---- RECORD SET
/-! Output spools. -/

/-- Bits an output slot of a slice holds in its spool. -/
def Slice.spooled (l : Slice) (d : List Nat) (k : Nat) : Nat :=
  ((l.outs.filter (fun o => o.slot == k)).map (fun o => (slotD d o.slot).bits)).sum

/-- Output elements of a slice in the order in which those of one granule reach the crossbar (R123). -/
def OutEl.first (o p : OutEl) : Bool := decide (o.elem < p.elem) || (o.elem == p.elem && decide (o.slot < p.slot))

/-- An output spool must issue what it holds: it is full, its range has ended, its chain stops, or it is no spool (R122). -/
def State.mustIssue (s : State) (i : Nat) (c : Chain) (l : Slice) (k : Nat) : Bool :=
  let sd := slotD c.desc k
  let room := if sd.streamed then spoolBits c.desc true (s.heldChains i).length else 524288
  decide (room ≤ l.spooled c.desc k + sd.bits) || decide (l.fin ≤ l.next) || c.stop.isSome || sd.kind == kScratch

/-- The output elements a spool issues next: those of the first granule that has whole words to issue (R122), after every lower output
of the slice to the granule (R123). An output that is in the way of one that must be issued must be issued too. -/
def State.nextWrite (s : State) (i : Nat) (c : Chain) (l : Slice) (k : Nat) : List OutEl :=
  let d := c.desc
  let ga := fun o : OutEl => o.ga d s.node i
  let outs := notLoft d l.outs
  let slots := (outputsOf d).map (fun k => (k, s.mustIssue i c l k))
  let must := fun j : Nat => slots.any (fun x => x.1 == j && x.2)
  let forced := fun o : OutEl => must o.slot || outs.any (fun p => must p.slot && ga p / 256 == ga o / 256 && o.first p)
  let mine := outs.filter (fun o => o.slot == k)
  let w := (slotD d k).bits
  let lastG := (mine.getLast?.map (fun o => ga o / 256)).getD 0
  let full := fun word : Nat =>
    (mine.filter (fun o => ga o / 64 == word)).foldl (fun m o => m ||| ((2 ^ w - 1) * 2 ^ (8 * (ga o % 64) + o.bit))) 0 == 2 ^ 512 - 1
  let narrow := fun (here set : List OutEl) => set.filter (fun o => here.all (fun p =>
    (!p.first o || set.contains p) && (forced o || p.slot != k || ga p / 64 != ga o / 64 || set.contains p)))
  let issue := fun granule : Nat =>
    let here := outs.filter (fun o => ga o / 256 == granule)
    let set := here.filter (fun o => o.slot == k && (forced o || (granule != lastG && full (ga o / 64))))
    (List.range 9).foldl (fun set _ => narrow here set) set
  (((mine.map (fun o => ga o / 256)).dedup.map issue).find? (fun set => !set.isEmpty)).getD []

/-- Tail records or journal words that a provisional write of contributions needs are free: those set aside for provisional writes that
wait at the channel or a bank are not (R228, R250). -/
def State.tailRoom (s : State) (i : Nat) (cs : List Contrib) : Bool :=
  match cs with
  | [] => true
  | x :: _ =>
    let n := (cs.map (fun y => y.word)).dedup.length
    if x.word < memTop then
      let c := channelOf x.word
      let waiting := (((s.chan c).queue.filter s.provNow).map (fun r => r.words.length)).sum
      !s.on INTLV_TAIL_SIZE_PENDING
        && decide ((s.tail.filter (fun t => t.chan == c)).length + waiting + n ≤ s.tailArea.2 / 12288)
    else decide (s.journalHeld i + n ≤ 8192)

/-- A write of output elements of one granule goes out, waits for a tail record, or is held by a tether (R41, R217, R226 to
R228, R304, R678). -/
def State.issueWrite (s : State) (i : Nat) (c : Chain) (l : Slice) (k : Nat) (os : List OutEl) : State :=
  match os with
  | [] => s
  | o :: _ =>
    let d := c.desc
    let g := o.ga d s.node i
    let cs := os.flatMap (fun o => o.contribs d s.node i)
    let prov := os.any (fun o => decide (c.clear ≤ o.elem))
    let left := fun (s : State) => s.updSlice c.id l.lsl (fun l => { l with outs := l.outs.filter (fun x => !os.contains x) })
    if s.tethered c.id (g / 256) then s.hold i (32 + k) (g / 256) c.id
    else if gaNode g ≠ s.node then
      if prov then s.hold i (64 + k) (g / 256) c.id
      else
        let s1 := left s
        let high := match s1.chainOf c.id with
          | some c => s1.hiding c
          | none => []
        (s1.postWrites i c.id (settleContribs high cs)).getD s
    else if prov && !s.tailRoom i cs then
      if s.heldReads.contains (i, 64 + k, g / 256, c.id) then s
      else (s.hold i (64 + k) (g / 256) c.id).count INTLV_TAIL_STAT_WAITS 1
    else
      let s := { s with heldReads := s.heldReads.filter (fun h => h != (i, 64 + k, g / 256, c.id)) }
      match os.findSome? (fun o => (s.blocked .streamWrite (gaOff (o.ga d s.node i)) 1).map (fun st => (o, st))) with
      | some (o, st) =>
        s.updChain c.id (fun c : Chain => ({ c with phase := .stopping } : Chain).addStop o.elem
          { status := st, slot := k, va := o.va, ga := o.ga d s.node i })
      | none =>
        let u := if gaOff g < memTop then 256 else 16
        let s := (left s).updChain c.id (fun c => { c with flying := c.flying ++ cs })
        ((cs.map (fun x => x.word / u)).dedup).foldl (fun s line =>
          let part := cs.filter (fun x => x.word / u == line)
          s.push (line * u) { op := .write (contribWrites part), src := none, port := i, owner := (slotD d k).kind == kScratch
                              arrived := s.now, prov := prov, who := some (Requester.stream i).code, sink := .chainWrite c.id part }) s

/-- An output slot of a chain's range on an SVU issues a write. -/
def State.writeOut (s : State) (i id k : Nat) : State :=
  match s.chainOf id with
  | none => s
  | some c =>
    match c.slices.find? (fun l => l.svu == i && l.outs.any (fun o => o.slot == k)) with
    | some l => s.issueWrite i c l k (s.nextWrite i c l k)
    | none => s

end Sys2Proof.Machine
end

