-- ==== Sys2Proof/Machine/Scratch.lean ====
section
/-! DEFINITION. Scratchpad banks and LOFT operations (R285 to R310). -/
namespace Sys2Proof.Machine
open Reg

/-! Banks (R302 to R307). -/

/-- Cell errors that an access of a scratchpad line finds, put into its two words (R306). -/
def State.spUpset (s : State) (base : Nat) (us : List Upset) : State :=
  us.foldl (fun s u =>
    let o := base / 16 * 16 + 8 * (u.word % 2)
    let d := s.damage o
    if u.symbol < 72 && !d.syms.contains u.symbol then s.setDamage o { d with syms := d.syms ++ [u.symbol] } else s) s

/-- SCRATCH_BANK_ACCESS (R302 to R305, R307). -/
def execScratchBankAccess (i : Svu) (bank : Nat) (upsets : List Upset) (s : State) : Host.Outcome State Fault Refusal :=
  let b := bank % 16
  let q := tabGet (s.svu i.val).bankQ [] b
  .next (match (s.bankNext i.val b q).bind (fun k => (q[k]?).map (fun r => (k, r))) with
    | none => s
    | some (k, r) =>
      let s := s.takeBank i.val b r q (q.eraseIdx k)
      match s.storageOut r.off with
      | some st => s.endQueued r st
      | none => (s.spUpset r.off upsets).performReq r)

/-- SCRATCH_LINE_SCRUB (R73, R307): `line` counts the 262,144 lines of 16 bytes of a scratchpad. -/
def execScratchLineScrub (i : Svu) (line : Nat) (upsets : List Upset) (s : State) : Host.Outcome State Fault Refusal :=
  let x := s.svu i.val
  let base := windowOf i.val + 16 * (line % 262144)
  let idle := (tabGet x.bankQ [] (spBankOf (16 * (line % 262144)))).isEmpty
  let due := decide (x.readAt (line % 262144) + 60000000000 ≤ s.now)
  .next (if !s.arrayOn (i.val / 4) || !(idle || due) then s
  else
    let s := s.setSvu i.val { x with lineRead := tabPut x.lineRead (line % 262144) s.now }
    let s := s.spUpset base upsets
    (List.range 2).foldl (fun s k => (s.readEcc (base + 8 * k) true).1) s)

/-- ARRAY_CLEAR_DONE (R310): the clearing scratchpads and loft registers of a cluster hold zero. -/
def execArrayClearDone (k : Cluster) (s : State) : Host.Outcome State Fault Refusal :=
  let svus := rangeFrom (4 * k.val) 4
  .next (
    let s := if s.rd (CLUS_ARRAY_STATE_ARRAY k.val) = 1 then
        let lo := windowOf (4 * k.val)
        let s := s.wipe (fun o => decide (lo ≤ o) && decide (o < lo + 2 ^ 24))
        svus.foldl (fun s i => s.setSvu i { s.svu i with lineRead := [], linesFrom := s.now }) (s.wr (CLUS_ARRAY_STATE_ARRAY k.val) 2)
      else s
    if s.rd (CLUS_ARRAY_STATE_LOGIC k.val) = 1 then
      svus.foldl (fun s i => s.loftClear i) (s.wr (CLUS_ARRAY_STATE_LOGIC k.val) 2)
    else s)

/-! LOFT operations (R288 to R301). -/

def LoftOp.node (o : LoftOp) : NodeD := nodeOfWord o.w0
def LoftOp.mzero (o : LoftOp) : Bool := bitOf o.w1 61
def LoftOp.scal (o : LoftOp) : Bool := bitOf o.w1 60
def LoftOp.grp (o : LoftOp) : Nat := bitsOf o.w1 59 58
def LoftOp.vdm (o : LoftOp) : Bool := bitOf o.w1 57
def LoftOp.vd (o : LoftOp) : Nat := bitsOf o.w1 52 48
def LoftOp.start (o : LoftOp) : Nat := bitsOf o.w1 44 32
def LoftOp.vl (o : LoftOp) : Nat := bitsOf o.w1 12 0

def isLoftReg (x : Nat) : Bool := x < 0x20
def isMaskReg (x : Nat) : Bool := 0x30 ≤ x && x ≤ 0x37

/-- The two forms of MOV between mask and loft registers: 1 mask to loft, 2 loft to mask. -/
def LoftOp.movForm (o : LoftOp) : Nat :=
  let n := o.node
  if n.op ≠ 0 then 0
  else if isMaskReg n.a && !o.vdm && n.ot == .uint8 then 1
  else if isLoftReg n.a && o.vdm && n.it == .uint8 then 2 else 0

/-- The type at which a loft register is read for an operand (R158, R289). A register carries no type of its own: an operand of any
integer type is read as ITYPE, or as the unsigned integer of its width. -/
def loftType (n : NodeD) (need : Need) : EType :=
  match need with
  | .valOut => n.ot
  | .u64Opt => .uint64
  | .int64 => .int64
  | .anyInt =>
    if n.it.isInt then n.it
    else match n.it.bits with
      | 8 => .uint8
      | 16 => .uint16
      | 32 => .uint32
      | _ => .uint64
  | _ => n.it

/-- The bits of an element at that type; those of DEC128 for an operand of any integer type beside it. -/
def loftBits (n : NodeD) (need : Need) : Nat := if need = .anyInt then n.it.bits else (loftType n need).bits

/-- The scalar as an operand: a value of ITYPE, whatever type the operand has (R289): widened to OTYPE for FMAW's C, and as an integer
taken over by its value (log 72). -/
def scalarBits (n : NodeD) (need : Need) (v : Nat) : Nat :=
  let b := v % 2 ^ n.it.bits
  let toT := loftType n need
  if need = .anyInt ∨ toT = n.it then b
  else if n.it.isInt then intBits toT (intVal n.it b)
  else if toT.isFP then
    let r := (cvtFF n.it toT .rne false b).1
    if (fdecode n.it b).isSNan then r - 2 ^ (toT.fbits - 1) else r
  else b

/-- The operands of a node word with their needs. -/
def nodeNeeds (n : NodeD) : List (Need × Nat) :=
  match opRow n.op with
  | some r => [(r.a, n.a), (r.b, n.b), (r.c, n.c)]
  | none => []

/-- Order 5 of R291: presence, kind and types of the operands. -/
def LoftOp.operandsOk (o : LoftOp) : Bool :=
  let n := o.node
  match opRow n.op with
  | none => false
  | some r =>
    (r.types n.it n.ot || (n.op == 0 && o.movForm != 0)) && r.imm n.it n.imm && (n.msrc == srcNone || isMaskReg n.msrc)
      && (nodeNeeds n).all (fun p =>
        match p.1 with
        | .no => p.2 == srcNone
        | .mask => isMaskReg p.2
        | .valOpt | .u64Opt => p.2 == srcNone || isLoftReg p.2 || p.2 == 0x20
        | _ => isLoftReg p.2 || p.2 == 0x20 || (o.movForm == 1 && isMaskReg p.2))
--------
_TASK_
Report the number of lines, in the entries above, that contain the word "elements", without any other text.

_RESPONSE_
3